Wild Swans is the story of three generations of a Chinese family during the rise of Communism, and Mao Tse Tung, and the Cultural Revolution. Jung Chang’s grandmother was a concubine to a Chinese general. She had her feet bound as a child in the traditional Chinese way. But her daughter, Chang’s mother came of age during the conflict between the Nationalist Chinese under Chiang Kai-shek the Communist idealists who followed guerrilla leader Mao Tse-tung. The Changs, mother and father, became dedicated Communists who believed in Chairman Mao and the ideals of the Communist Party without question. True believers, Jung Chang’s parents endured great suffering and hardship for the sake of changing Chinese culture and society into a Marxist Communist paradise. Because she was taught the virtues of communism under Mao and the evils of a capitalist society, Jung Chang came to share their philosophy and to idolize Chairman Mao and his Little Red Book. But eventually, it all came crashing down when Chang’s own family became the persecuted instead of the persecutors during the Cultural Revolution.
“The whole nation slid into doublespeak. Words became divorced from reality, responsibility, and people’s real thoughts. Lies were told with ease because words had lost their meanings—and had ceased to be taken seriously by others.”
The state of China in 1958, from Wild Swans by Jung Chang
It was horrible, yet instructive, to read about an entire society gone mad in twentieth century China and about how slowly and subtly a utopian ideal can become a nightmare, especially with a power-hungry madman in charge. It happened in Russia with Stalin, in Cuba with Castro, in Venezuela with Hugo Chavez and Maduro, and in China with Mao. From 1958 to 1962, Mao’s Great Leap Forward policy led to the deaths of up to 45 million people in a famine that starved people throughout China. The Cultural Revolution that followed in the late 1960’s killed somewhere between 500,000 and two million people. The number of people who didn’t die but suffered great injury and trauma under Mao’s Communist rule is literally incalculable. Jung Chang’s Wild Swans brings the story of this historic horror down to an understandable but terrible story of one family. The book shows how the first generation suffered in the political corruption and prejudice against women that characterized Chinese culture before Communism, how the second generation came to idolize Mao as the embodiment of their dreams of a socialist paradise, and how Jung Chang herself and her siblings, the third generation, paid the price for their own and their parents’ mistaken ideals.

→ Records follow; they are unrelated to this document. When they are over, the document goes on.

-- ==== Sys2Proof/Machine/RegMap.lean ====
section
/-! DEFINITION. The local endpoint map (R491, spec/18_endpoint_map.md) and the field tables of the
chapters: every register's address, every field's place, and per register its reset value and the
masks of its access codes (R6). A register that repeats takes its index as an argument. "From OTP"
registers read 0 until the trim step of START (R83, R203). -/

namespace Sys2Proof.Machine
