/-- SET_WRITE: the output instant `ts` comes up. A set is written when every enabled channel's span is whole; else the
instant has no set (R88, R89), as it has none where the staged set is discarded (R373). An instant off the grid, before the
last one, or not yet due does nothing.
(DESIGN CHOICE, log entry 7.) -/
def setInstant (o : SetObs) (s : State) : State :=
  let ts := o.ts
  let rate := s.get F.SDP_CFG.RATE
  let runs := s.enabledChans.map fun n => (s.chanRun n ts).map fun r => outSample rate ts n r
  if !s.sdpRuns || s.enabledChans.isEmpty || Nat.ble ts.toNat s.sdp.lastInst.toNat then s
  else if runs.all (·.isSome) then
    let x : OutSet := ⟨ts, runs.filterMap id, s.trvAt ts⟩
    sramSees .buffers o.stage (instantLost ts) (fun s => setRoute x { s with sdp := { s.sdp with lastSet := ts } })
      (instantSeen ts s)
  else if s.onGrid ts (ratePeriod rate) && s.enabledChans.all fun n => s.spanOver n ts then
    instantLost ts (instantSeen ts s)
  else s

/-! ### Register writes -/

/-- EN or a channel is set, or RUN begins: the next output is the first of its period, which sets no OVR (R93). -/
def resFresh (n : Nat) (s : State) : State := s.onChan n fun c => { c with written := false, read := false }

/-- SDP_CFG is written with EN cleared while it was set: partial outputs are discarded and streams abort (R104). -/
def sdpOff (s : State) : State :=
  let s := streamsClose 4 s
  let s := s.each channels fun n s => s.onChan n ChanSt.clear
  { s.put F.SDP_CFG.EN 0 with sdp := { (s.put F.SDP_CFG.EN 0).sdp with setValid := false } }

/-- SDP_CFG.EN is set: filters start, no set has been written yet, enabled streams open in RUN (R89, R94, R98). -/
def sdpOn (s : State) : State :=
  let s := s.put F.SDP_CFG.EN 1
  let s := { s with sdp := { s.sdp with setValid := false } }
  streamsOpen (s.each channels fun n s => resFresh n (s.onChan n ChanSt.clear))

/-- A write of SDP_SMASKn: ignored and reported while the slot's EN is 1 (R104). -/
def wrSmask (n : Nat) (v : Word) (s : State) : State :=
  if s.bit (F.SDP_SCFG.EN n) then s.raise F.SDP_EVT.CFG_REFUSED else s.plainWrite (A.SDP_SMASK n) v

/-- The stored form of NSETS: 0 stores 1, 9 to 15 store 8. -/
def nsetsStored (n : Nat) : Nat := if n == 0 then 1 else min n 8

/-- The enable of a slot is refused: an empty mask, or one that names a channel not enabled; for impedance results, no
tone selected or a reserved bit set (R97, R136). -/
def State.streamBad (s : State) (n src : Nat) : Bool :=
  let m := s.reg (A.SDP_SMASK n)
  if src == 1 then m &&& 0x7F == 0 || m &&& 0x01FFFF80 != 0
  else m &&& 0x01FFFFFF == 0 || (m &&& 0x01FFFFFF &&& ~~~(s.reg A.SDP_CH_EN)) != 0

/-- NEFF on enable (R97, R136). -/
def State.neff (s : State) (n src nsets : Nat) : Nat :=
  if src == 1 then 15 else min (min nsets 8) (120 / (s.streamMask n).length)

/-- A write of SDP_SCFGn (R97, R104): while EN is 1, SRC and NSETS stay and a changed value is reported, and a cleared
EN closes the stream all the same; while EN is 0, SRC and NSETS are stored and a set EN is checked.
(DESIGN CHOICE, log entry 81.) -/
def wrScfg (n : Nat) (v : Word) (s : State) : State :=
  let src := (F.SDP_SCFG.SRC n).read v
  let nsets := nsetsStored ((F.SDP_SCFG.NSETS n).read v)
  let en := (F.SDP_SCFG.EN n).read v == 1
  if Nat.ble 2 src then s.raise F.SDP_EVT.CFG_REFUSED
  else if s.bit (F.SDP_SCFG.EN n) then
    let s := s.raiseIf (src != s.get (F.SDP_SCFG.SRC n) || nsets != s.get (F.SDP_SCFG.NSETS n)) F.SDP_EVT.CFG_REFUSED
    if en then s else (streamClose n 1 s).put (F.SDP_SCFG.EN n) 0
  else
    let s := (s.put (F.SDP_SCFG.SRC n) src).put (F.SDP_SCFG.NSETS n) nsets
    if !en then s
    else if s.streamBad n src then s.raise F.SDP_EVT.STRM_REFUSED
    else streamOpen n ((s.put (F.SDP_SCFG.EN n) 1).put (F.SDP_SCFG.NEFF n) (s.neff n src nsets))
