/-- An LNK_RTT request leaves the time port (R245).
(DESIGN CHOICE, log entry 18.) -/
def rttSend (p : Port) (s : State) : State :=
  let frac := Config.txFrac s.free % 256
  let s := s.draw
  let now := s.timeNow
  let f := s.newFrame 0 2 0x7F 0 8 [Word.ofNat frac, now.extractLsb' 32 32]
  sendLine p f { s with net := { s.net with rttSent := some (p, now.toNat * 256 + frac) } }

/-- TPORT's code of a time port. -/
def tportCode : Option Port → Nat
  | none => 0
  | some .north => 1
  | some .south => 2

/-- The time port follows the routes: a change clears LOCK and starts an exchange on the new port (R244, R245, R248). -/
def timePortCheck (s : State) : State :=
  let tp := s.timePort
  if s.net.headNow || s.get F.CHN_TIME_STAT.TPORT == tportCode tp then s
  else
    let s := dropLock (s.put F.CHN_TIME_STAT.TPORT (tportCode tp))
    match tp with
    | some p => rttSend p s
    | none => s

/-! ### Routes in use -/

/-- A topology generation comes into use (R236, R238). -/
def setGen (n : Nat) (s : State) : State :=
  if s.get F.CHN_NET_STAT.GEN == n % 16 then s else (s.put F.CHN_NET_STAT.GEN n).raise F.CHN_NET_EVT.TOPO

/-- The byte of a NET_ROUTE table at an index: byte i in word i / 4 (R237). -/
def tableByte (ws : List Word) (i : Nat) : Byte := (ws.getD (i / 4) 0).extractLsb' (8 * (i % 4)) 8

/-- The 64 bytes of a table as its sixteen words. -/
def tableWords (bs : List Byte) : List Word := bytesWords (padTo 0xFF 64 bs)

/-- D, BRK, BRKV and the positions come into use at once (R238). -/
def setRoutes (d : Nat) (brkv : Bool) (brk : Nat) (table : List Word) (s : State) : State :=
  let s := ((s.put F.CHN_NET_STAT.D d).putB F.CHN_NET_STAT.BRKV brkv).put F.CHN_NET_STAT.BRK brk
  let s := s.each (List.range 16) fun k s => s.setReg (A.CHN_POS k) (table.getD k 0xFFFFFFFF)
  if s.bit F.CHN_NET_STAT.SLOTV then
    let q := s.pos (s.get F.CHN_NET_STAT.SLOT)
    if q == 0xFF then s else s.put F.CHN_NET_STAT.POS q
  else s

/-- A broken link is known at position `b` (R236). -/
def recordBreak (b : Nat) (s : State) : State := (s.put F.CHN_NET_STAT.BRK b).raise F.CHN_NET_STAT.BRKV

/-- The link that position `q`'s port belongs to: South b = q, North b = q − 1 mod D (R233). -/
def State.linkAt (s : State) (q : Nat) (south : Bool) : Nat :=
  let d := s.get F.CHN_NET_STAT.D
  if south then q else if d == 0 then 0 else (q + d - 1) % d

/-! ### The head (R236 to R243) -/

/-- The payload of NET_ROUTE from this head's registers: KIND, D, BRKV, BRK, B, NB, ACT, and a table (R237). -/
def State.routePayload (s : State) (kind : Nat) (table : List Word) : List Word :=
  let w0 := Word.ofNat (kind * 0x800000 + s.get F.CHN_NET_STAT.D * 0x10000 +
    s.get F.CHN_NET_STAT.BRKV * 0x8000 + s.get F.CHN_NET_STAT.BRK * 0x100)
  w0 :: [s.reg A.CHN_EPOCH_BH, s.reg A.CHN_EPOCH_BL, s.reg A.CHN_EPOCH_NBH, s.reg A.CHN_EPOCH_NBL,
    s.reg A.CHN_EPOCH_ACTH, s.reg A.CHN_EPOCH_ACTL] ++ table

/-- A network frame leaves the head by every port in UP; its copies are awaited (R238). -/
def headSend (step : HeadStep) (typ len : Nat) (payload : List Word) (s : State) : State :=
  let ports := [Port.north, .south].filter s.portUp
  let f := s.newFrame 0 typ 0x7F 0 len payload
  let s := s.each ports fun p s => offer p f s
  { s with net := { s.net with search := { s.net.search with
      step := step, copies := ports.length, sentGen := s.get F.CHN_NET_STAT.GEN, pres := BitVec.allOnes 256, tableS := none, tableN := none } } }

/-- The prefix of a NET_SEARCH as its two words. -/
def prefixWords (pre : List Nat) : Word × Word := fnumWords (padTo 0 8 pre)

/-- A step of the search: NET_SEARCH with a prefix (R240). -/
def sendSearch (pre : List Nat) (s : State) : State :=
  let w := prefixWords pre
  let ones : List Word := List.replicate 8 0xFFFFFFFF
  let s := { s with net := { s.net with search := { s.net.search with prefixNow := pre } } }
  headSend .search 0x08 44 (Word.ofNat (pre.length * 0x10000) :: w.1 :: w.2 :: ones) s

/-- NET_ASSIGN of a slot to a factory number (R241). -/
def sendAssign (slot : Nat) (fnum : List Nat) (s : State) : State :=
  let w := fnumWords fnum
  headSend .assign 0x09 12 [Word.ofNat (slot * 0x10000), w.1, w.2] s

/-- The survey (R238): every byte of the table 0xFF. -/
def sendSurvey (s : State) : State :=
  headSend .survey 0x0A 92 (s.routePayload 0 (List.replicate 16 0xFFFFFFFF)) s

/-- The set (R238): the positions this head holds, and its base schedule. -/
def sendSet (s : State) : State :=
  let s := { s with net := { s.net with search := { s.net.search with again := false } } }
  headSend .route 0x0A 92 (s.routePayload 1 ((List.range 16).map fun k => s.reg (A.CHN_POS k))) s

/-- The slot a found factory number gets (R241). -/
def State.slotFor (s : State) (fnum : List Nat) : Option Nat :=
  let w := fnumWords fnum
  let bound := fun n => s.reg (A.CHN_BIND_H n) == w.1 && s.reg (A.CHN_BIND_L n) == w.2
  let held := fun n => s.reg (A.CHN_SLOTF_H n) == w.1 && s.reg (A.CHN_SLOTF_L n) == w.2
  let empty := fun n => s.reg (A.CHN_BIND_H n) == 0 && s.reg (A.CHN_BIND_L n) == 0 &&
    s.reg (A.CHN_SLOTF_H n) == 0 && s.reg (A.CHN_SLOTF_L n) == 0 && !s.assigned n
  let slots := (List.range 64).drop 1
  match slots.find? bound with
  | some n => some n
  | none => match slots.find? held with
    | some n => some n
    | none => slots.find? empty

/-- The smaller of two factory numbers, by bytes. -/
def fnumLess : List Nat → List Nat → Bool
  | a :: as, b :: bs => Nat.blt a b || (a == b && fnumLess as bs)
  | _, _ => false

/-- The smallest factory number of a list, with the others. -/
def popSmallest : List (List Nat) → Option (List Nat × List (List Nat))
  | [] => none
  | x :: xs => match popSmallest xs with
    | none => some (x, [])
    | some (y, ys) => if fnumLess x y then some (x, y :: ys) else some (y, x :: ys)

/-- A slot becomes reachable or unreachable, as the positions in use show (R236). -/
def markLost (s : State) : State :=
  s.each ((List.range 64).drop 1) fun n s =>
    if s.assigned n && s.pos n == 0xFF && !s.lost n then
      (putSlot A.CHN_LOSTL A.CHN_LOSTH n true s).raise F.CHN_NET_EVT.LOST
    else if s.pos n != 0xFF && s.lost n then
      (putSlot A.CHN_LOSTL A.CHN_LOSTH n false s).raise F.CHN_NET_EVT.FOUND
    else s
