/-- The Guard's comparators take samples, in order (R345, R346, R199). -/
def guardSees (ms : List GuardSample) (s : State) : State := s.each ms fun m s => dieTrip m s (guardSample m s)

/-! ### Entry to TEST (R438, R439, R492) -/

/-- The domains of TEST by the selected test (R492). -/
def testDoms : Nat → BitVec 10
  | 3 => 0x27F
  | 4 => 0x3FF
  | _ => 0x073

/-- Step 7 of R438: TEST and its domains; with test 4 the items begin (R439). -/
def enterTest (s : State) : State :=
  let sel := s.get F.TRU_TEST_SEL.SEL
  let keep := testDoms sel
  let s := disableAll s
  let s := ranked 6 (setDev .test { s with boot := { s.boot with step := .none } })
  let s := s.each domSet fun d s => if s.on d && !keep.getLsbD d then domTurnOff d s else s
  let s := s.onPtr fun p => { p with dom := p.dom ||| keep }
  if sel == 4 then itemsBegin s else itemsStop s

/-- Step 5 of R438: the key registers are cleared, and KEYS_CLR says so where they read back as zero. -/
def keysStep (zero : Bool) (s : State) : State :=
  let s := keysClear s
  if zero then s.raise F.TRU_STAT.KEYS_CLR else s

/-- Steps 4 to 7 of R438 in turn, cancelled where the readback is not zero or where TST falls first.
(DEDUCED, log entry 67.) -/
def testSteps (o : UnlockObs) (s : State) : State :=
  if Nat.blt o.done 4 then testCancel (seeTst false s)
  else
    let s := inkStopNow s
    if Nat.blt o.done 5 then testCancel (seeTst false s)
    else
      let s := keysStep o.zeroReadback s
      if !o.zeroReadback then testCancel s
      else if Nat.blt o.done 6 then testCancel (seeTst false s)
      else
        let s := truLog [6, s.reg A.TRU_TEST_SEL] s
        if Nat.blt o.done 7 then testCancel (seeTst false s) else enterTest (s.put F.TRU_STAT.ARMED 0)

/-- The second test key (R438): in order only after the first, with TST high, in START.
(DEDUCED, log entry 67.) -/
def testUnlock (o : UnlockObs) (s : State) : State :=
  if !s.bit F.TRU_STAT.ARMED || !s.tru.tst || s.ptr.dev != .start then testCancel s else testSteps o s

/-- A write to TRU_TEST_KEY (R438): any other value is out of order.
(DEDUCED, log entry 67.) -/
def wrTestKey (v : Word) (o : UnlockObs) (s : State) : State :=
  match F.TRU_TEST_KEY.KEY.read v with
  | 0x7E57 => testArm s
  | 0xA11C => testUnlock o s
  | _ => testCancel s

/-! ### What follows from a command in other blocks -/

/-- Pairs whose demand the command began (R350). -/
def settleDemands (s : State) (t : State) : State :=
  t.each ([0, 1, 2, 3].filter fun k => t.demanding k && !s.demanding k) demandBegan

/-- Automatic RECOVER causes (R403) and the Guard thermal shutdown (R200) that the command brought about.
(DESIGN CHOICE, log entry 29; DEDUCED, log entry 58.) -/
def settleCauses (s : State) (t : State) : State :=
  let new := t.reg A.GRD_FLT &&& ~~~(s.reg A.GRD_FLT)
  let lost := new.getLsbD 4 || t.thm.closing
  let t := if new != 0 && t.bit F.PTR_CFG.RCV_GRD then autoCause lost F.PTR_RCV.GRD t else t
  let t := if t.ink.state == .halted && s.ink.state != .halted then autoCause lost F.PTR_RCV.INK t else t
  if new.getLsbD 4 then thermalBegin t else t

/-- What follows at once from a command that took `s` to `t`: demands, RECOVER causes and the thermal shutdown,
completions of broadcasts (R307), and the Guard's status changes (R340, R366, R367). -/
def settle (s : State) (t : State) : State := grdSettle (bcastSettle (settleCauses s (settleDemands s t)))

/-- The outcome of a command: the next state, settled.
(DEDUCED, log entry 74.) -/
def done (s : State) (t : State) : Result := .next (settle s t)

end Sys2Proof.Machine
end

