/-- Requests to the Porter: RUN from START or RECOVER, RECOVER from RUN and HALT from the three active states are
entered where R402 and R403 allow it, and refused with their reason where they do not, or where they lose to another
change of the same cycle (R404; what a cycle is here is the model's choice, log entry 29); a cause that lost takes
effect at the entry to RUN; a write of 1 clears a RECOVER cause whose condition has ended and is refused otherwise. -/
def Obligations.PorterRequests : Prop :=
  ∀ (s : State) (v : Word), s.rested → s.on 5 = true →
    let key := F.PTR_REQ.KEY.read v = 0x5E
    let target := F.PTR_REQ.TARGET.read v
    let dev := s.ptr.dev
    let entered := fun (i : Instr) (d : DevState) (also : State → Prop) => ∃ t, exec i s = .next t ∧ t.ptr.dev = d ∧
      t.ptr.prev = dev ∧ t.get F.PTR_EVT.STATE = 1 ∧ also t
    let refused := fun (i : Instr) (code : Nat) => ∃ t, exec i s = .next t ∧ t.get F.PTR_STAT.REFUSE = code ∧
      t.get F.PTR_EVT.REQ_REFUSED = 1 ∧ t.ptr = s.ptr ∧ keeps [F.PTR_STAT.REFUSE, F.PTR_EVT.REQ_REFUSED] s t
    let ready := s.bit F.TRU_STAT.OTP_INCOMPLETE = false ∧ s.inkRuns = true
    let began := fun (t : State) => t.ptr.haltStep = .drain ∧ t.ptr.haltTo = (F.PTR_REQ.TO.read v == 1) ∧
      t.ptr.haltLo = (F.PTR_REQ.LO.read v == 1) ∧ t.on 2 = true ∧ t.on 3 = true ∧
      (s.inkRuns = true → t.ink.state = .stopped ∧ t.get F.INK_CTRL.RUN = 0) ∧ t.tru.rstAtHalt = s.reg A.PTR_RST ∧
      t.lp = false ∧ t.get F.GRD_WD.STATE = 0 ∧ t.boot.step = .none
    let calm := s.thm.closing = false ∧ s.ptr.won.map (·.2) ≠ some s.ptr.time
    let runs := fun (i : Instr) =>
      (s.ptr.owedInk = false → s.ptr.owedGrd = false → entered i .run fun t => t.reg A.PTR_RCV = 0) ∧
      (s.ptr.owedInk = true ∨ s.ptr.owedGrd = true → ∃ t, exec i s = .next t ∧ t.ptr.dev = .recover ∧ t.ptr.prev = .run ∧
        t.bit F.PTR_RCV.INK = s.ptr.owedInk ∧ t.bit F.PTR_RCV.GRD = s.ptr.owedGrd)
    (∀ row : Nat, key → s.thm.closing = false → s.ptr.won = some (row, s.ptr.time) →
      (∀ tst : Bool, target = 4 → row < 8 → refused (.reqRun v tst) 6) ∧
      (target = 5 → row < 9 → refused (.reqRecover v) 6) ∧ (target = 7 → row < 7 → refused (.reqHalt v) 6)) ∧
    (∀ tst : Bool, target = 4 →
      (key → calm → dev = .start → ready → tst = false → runs (.reqRun v tst)) ∧
      (key → calm → dev = .recover → s.bit F.PTR_RCV.INK = false → s.bit F.PTR_RCV.GRD = false → runs (.reqRun v tst)) ∧
      (¬ key → refused (.reqRun v tst) 4) ∧
      (key → s.thm.closing = true → refused (.reqRun v tst) 6) ∧
      (key → calm → dev = .start →
        (s.bit F.TRU_STAT.OTP_INCOMPLETE = true → refused (.reqRun v tst) 1) ∧
        (s.bit F.TRU_STAT.OTP_INCOMPLETE = false → s.inkRuns = false → refused (.reqRun v tst) 2) ∧
        (ready → tst = true → refused (.reqRun v tst) 5)) ∧
      (key → calm → dev = .recover → s.bit F.PTR_RCV.INK = true ∨ s.bit F.PTR_RCV.GRD = true →
        refused (.reqRun v tst) 3) ∧
      (key → calm → dev = .halt → refused (.reqRun v tst) 4)) ∧
    (target = 5 → key → calm →
      (dev = .run → entered (.reqRecover v) .recover fun t => t.get F.PTR_RCV.PROG = 1) ∧
      (dev = .start ∨ dev = .halt → refused (.reqRecover v) 4)) ∧
    (target = 7 → key → calm → dev = .start ∨ dev = .run ∨ dev = .recover →
      entered (.reqHalt v) .halt began) ∧
    (target ≠ 4 → target ≠ 5 → target ≠ 7 → refused (.reqBadTarget v) 4) ∧
    (∃ t, exec (.rcvClear v) s = .next t ∧
      (∀ x ∈ [(F.PTR_RCV.INK, s.inkRuns), (F.PTR_RCV.GRD, s.reg A.GRD_FLT == 0), (F.PTR_RCV.PROG, true)],
        t.bit x.1 = (s.bit x.1 && !(x.1.read v == 1 && x.2)) ∧
        (x.1.read v = 1 → s.bit x.1 = true → x.2 = false → t.get F.PTR_STAT.REFUSE = 3 ∧
          t.get F.PTR_EVT.REQ_REFUSED = 1)) ∧
      keeps [Fld.whole A.PTR_RCV, F.PTR_STAT.REFUSE, F.PTR_EVT.REQ_REFUSED] s t)

/-- Domains: a request is stored for the domains PTR_DOM controls and flags a missing prerequisite, a switch-on
completes only where the domain is asked for, allowed and ready, a switch-off only where it is not to be on, and
both change that domain alone. It rests on choices of the model besides: log entries 5, 32 and 33. -/
def Obligations.PorterDomains : Prop :=
  ∀ s : State, s.rested →
    let others := fun (d : Nat) (t : State) => ∀ x, x < 10 → x ≠ d → t.on x = s.on x
    (∀ v : Word, s.on 5 = true → ∃ t, exec (.domRequest v) s = .next t ∧ t.ptr.dom = s.ptr.dom ∧
      (∀ d, d < 10 → t.rbit A.PTR_DOM d = (domSet.contains d && v.getLsbD d)) ∧
      ((∃ d ∈ domSet, v.getLsbD d = true ∧ s.rbit A.PTR_DOM d = false ∧ s.domMay d = true ∧ s.domReady d = false) →
        t.get F.PTR_EVT.DEP_ERR = 1) ∧
      ((∀ d ∈ domSet, v.getLsbD d = true → s.rbit A.PTR_DOM d = true ∨ s.domMay d = false ∨ s.domReady d = true) →
        t.get F.PTR_EVT.DEP_ERR = s.get F.PTR_EVT.DEP_ERR)) ∧
    (∀ d ∈ domSet, s.on d = false → s.domWant d = true → s.domReady d = true →
      ∃ t, exec (.domainOn d) s = .next t ∧ t.on d = true ∧ others d t) ∧
    (∀ d, d ∉ domSet ∨ s.on d = true ∨ s.domWant d = false ∨ s.domReady d = false →
      exec (.domainOn d) s = .next s) ∧
    (∀ d ∈ domSet, s.on d = true → s.domWant d = false → s.ptr.dev ≠ .test →
      ∃ t, exec (.domainOff d) s = .next t ∧ t.on d = false ∧ others d t ∧
        (d = 7 → t.linkState .north = 0) ∧ (d = 8 → t.linkState .south = 0)) ∧
    (∀ d, d ∉ domSet ∨ s.on d = false ∨ s.domWant d = true ∨ s.ptr.dev = .test →
      exec (.domainOff d) s = .next s)

/-- The shut-down sequence: a drained Ledger leads to last orders where LO asked for them, else to DORMANT or STANDBY
with their domains, or to START where a wake was held; the items follow each other with their results; and STANDBY
gives way to DORMANT when its time is up. It rests on choices of the model besides: log entries 5, 35 and 66. -/
def Obligations.PorterShutdown : Prop :=
  ∀ s : State, s.rested →
    let drained := s.ptr.dev = .halt ∧ s.ptr.haltStep = .drain ∧ s.thm.closing = false ∧ s.ledIdle = true
    let keep : BitVec 10 := if s.ptr.haltTo then 0x043 else 0x001
    let k := s.tru.item
    let bit : BitVec 6 := BitVec.ofNat 6 (2 ^ (k - 1))
    let ends := fun (ran failed : Bool) (det : Word) (t : State) =>
      t.tru.run = (if ran then s.tru.run ||| bit else s.tru.run) ∧
      t.tru.fail = (if ran && failed then s.tru.fail ||| bit else s.tru.fail) ∧
      t.tru.detail = s.tru.detail.set (k - 1) (if ran && failed then det else 0)
    (drained → s.ptr.haltLo = true → ∃ t, exec .haltLedgerDrained s = .next t ∧ t.ptr.dev = .halt ∧
      t.ptr.haltStep = .lastOrders ∧ t.tru.item = 1 ∧ t.tru.run = 0 ∧ t.tru.fail = 0 ∧ t.ptr.dom = s.ptr.dom) ∧
    (drained → s.on 5 = true → s.ptr.haltLo = false → s.ptr.wakeHeld = none → ∃ t, exec .haltLedgerDrained s = .next t ∧
      t.ptr.dev = (if s.ptr.haltTo then .standby else .dormant) ∧ t.ptr.dom = s.ptr.dom &&& keep ∧
      t.ptr.haltStep = .none ∧ t.ink.state = .notStarted ∧ t.led.flash = s.led.flash ∧ t.boot.flash = s.boot.flash) ∧
    (drained → s.ptr.haltLo = false → s.ptr.wakeHeld ≠ none → ∃ t, exec .haltLedgerDrained s = .next t ∧
      t.ptr.dev = .start ∧ t.ptr.dom = s.ptr.dom &&& keep ∧ t.ptr.wakeHeld = none ∧ t.boot.step = .entry) ∧
    (¬ drained → exec .haltLedgerDrained s = .next s) ∧
    (∀ o : WriteObs, s.ptr.dev = .halt → s.ptr.haltStep = .final → s.thm.closing = false → s.led.writing.isSome →
      ∃ t, exec (.ledgerWriteDone o) s = .next t ∧ (t.ptr.dev = .halt ∨
        t.ptr.dev = if s.ptr.wakeHeld.isSome then .start else if s.ptr.haltTo then .standby else .dormant)) ∧
    (∀ (ran failed : Bool) (det : Word), k = 0 → exec (.selftestItemEnd ran failed det) s = .next s) ∧
    (∀ (ran failed : Bool) (det : Word), 0 < k → k < 6 → ∃ t, exec (.selftestItemEnd ran failed det) s = .next t ∧
      ends ran failed det t ∧ t.tru.item = (if s.boot.step = .selfTest ∧ k = 4 then 6 else k + 1) ∧
      (k = 2 → s.boot.step ≠ .selfTest → t.ink.prog = [] ∧ t.ink.data = [])) ∧
    (∀ (ran failed : Bool) (det : Word), k = 6 → ∃ t, exec (.selftestItemEnd ran failed det) s = .next t ∧
      ends (ran && (s.boot.step == .selfTest || s.portsSilent)) failed det t ∧ t.tru.item = 0 ∧
      (s.boot.step = .selfTest → t.boot.step = .copyA ∧ t.get F.TRU_ST.VALID = 1 ∧ t.get F.TRU_ST.SRC = 1 ∧
        t.get F.TRU_ST.PASS = (if t.tru.run = 0x2F ∧ t.tru.fail = 0 then 1 else 0) ∧
        t.get F.TRU_ST.RUN = t.tru.run.toNat ∧ t.get F.TRU_ST.FAIL = t.tru.fail.toNat ∧
        t.get F.TRU_EVT.ST_DONE = 1) ∧
      (s.boot.step ≠ .selfTest → s.ptr.dev = .halt → t.ptr.haltStep = .record ∧ t.led.q31.isSome = true ∧
        t.tru.recAt = s.timeNow)) ∧
    (s.ptr.dev = .standby → s.get F.PTR_CFG.STBY_MAX ≠ 0 → s.thm.closing = false → ∃ t, exec .stbyTimeout s = .next t ∧
      t.ptr.dev = .dormant ∧ t.ptr.dom = s.ptr.dom &&& 0x001) ∧
    (s.ptr.dev ≠ .standby ∨ s.get F.PTR_CFG.STBY_MAX = 0 → exec .stbyTimeout s = .next s)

I think everyone should read this book or another book that shows the true story of what can happen in an authoritarian society run by a charismatic but evil ruler. “Mao hoped his movement would make China the pinnacle of the socialist universe and turn him into ‘the man who leads planet Earth into communism.'” Instead, he became the bloodiest dictator the world has yet known. Some other accounts of twentieth century China, the Great Leap Forward, the Cultural Revolution, and the aftermath of the late twentieth century.
- Red Scarf Girl by Ji-li Jiang. Middle school/high school account of the experiences of one girl, twelve years old when the Cultural Revolution began.
- China’s Long March by Jean Fritz. Describes the events of the 6,000 mile march undertaken by Mao Zedong and his Communist followers as they retreated before the forces of Chiang Kai-shek.
- Blood Letters: The Untold Story of Lin Zhao, a Martyr in Mao’s China by Lian Xi. Not the best written book, and definitely for adults. The title pretty much sums up this harrowing and true story of a Catholic girl martyr.
- Sparrow Girl by Sara Pennypacker. This picture book manages to tell about the backward disaster that Mao’s Great Leap Forward precipitated without being unnecessarily traumatic for young readers. Based on real events in China, when Chairman Mao ordered the people to kill all of the sparrows because they were annoying and stealing too many seeds.
- Revolution Is Not a Dinner Party by Ling Chang Compestine. Nine year old Ling, the daughter of two doctors, struggles to make sense of the Cultural Revolution. Young adult to adults.
- Little Leap Forward: A Boy in Beijing by Guo Yue. In Communist China in 1966, eight-year-old Leap Forward learns about freedom while flying kites with his best friend, by trying to get a caged wild bird to sing, and through the music he is learning to play on a bamboo flute. A gentle introduction to this difficult period of history for younger children.
I’ve not read any of the mostly adult books on these lists, but I’m interested in pursuing at least some of them.
The best books on the Cultural Revolution.
I read Wild Swans last January and agree: it is instructive and informative — and the horror through which she and her family lived.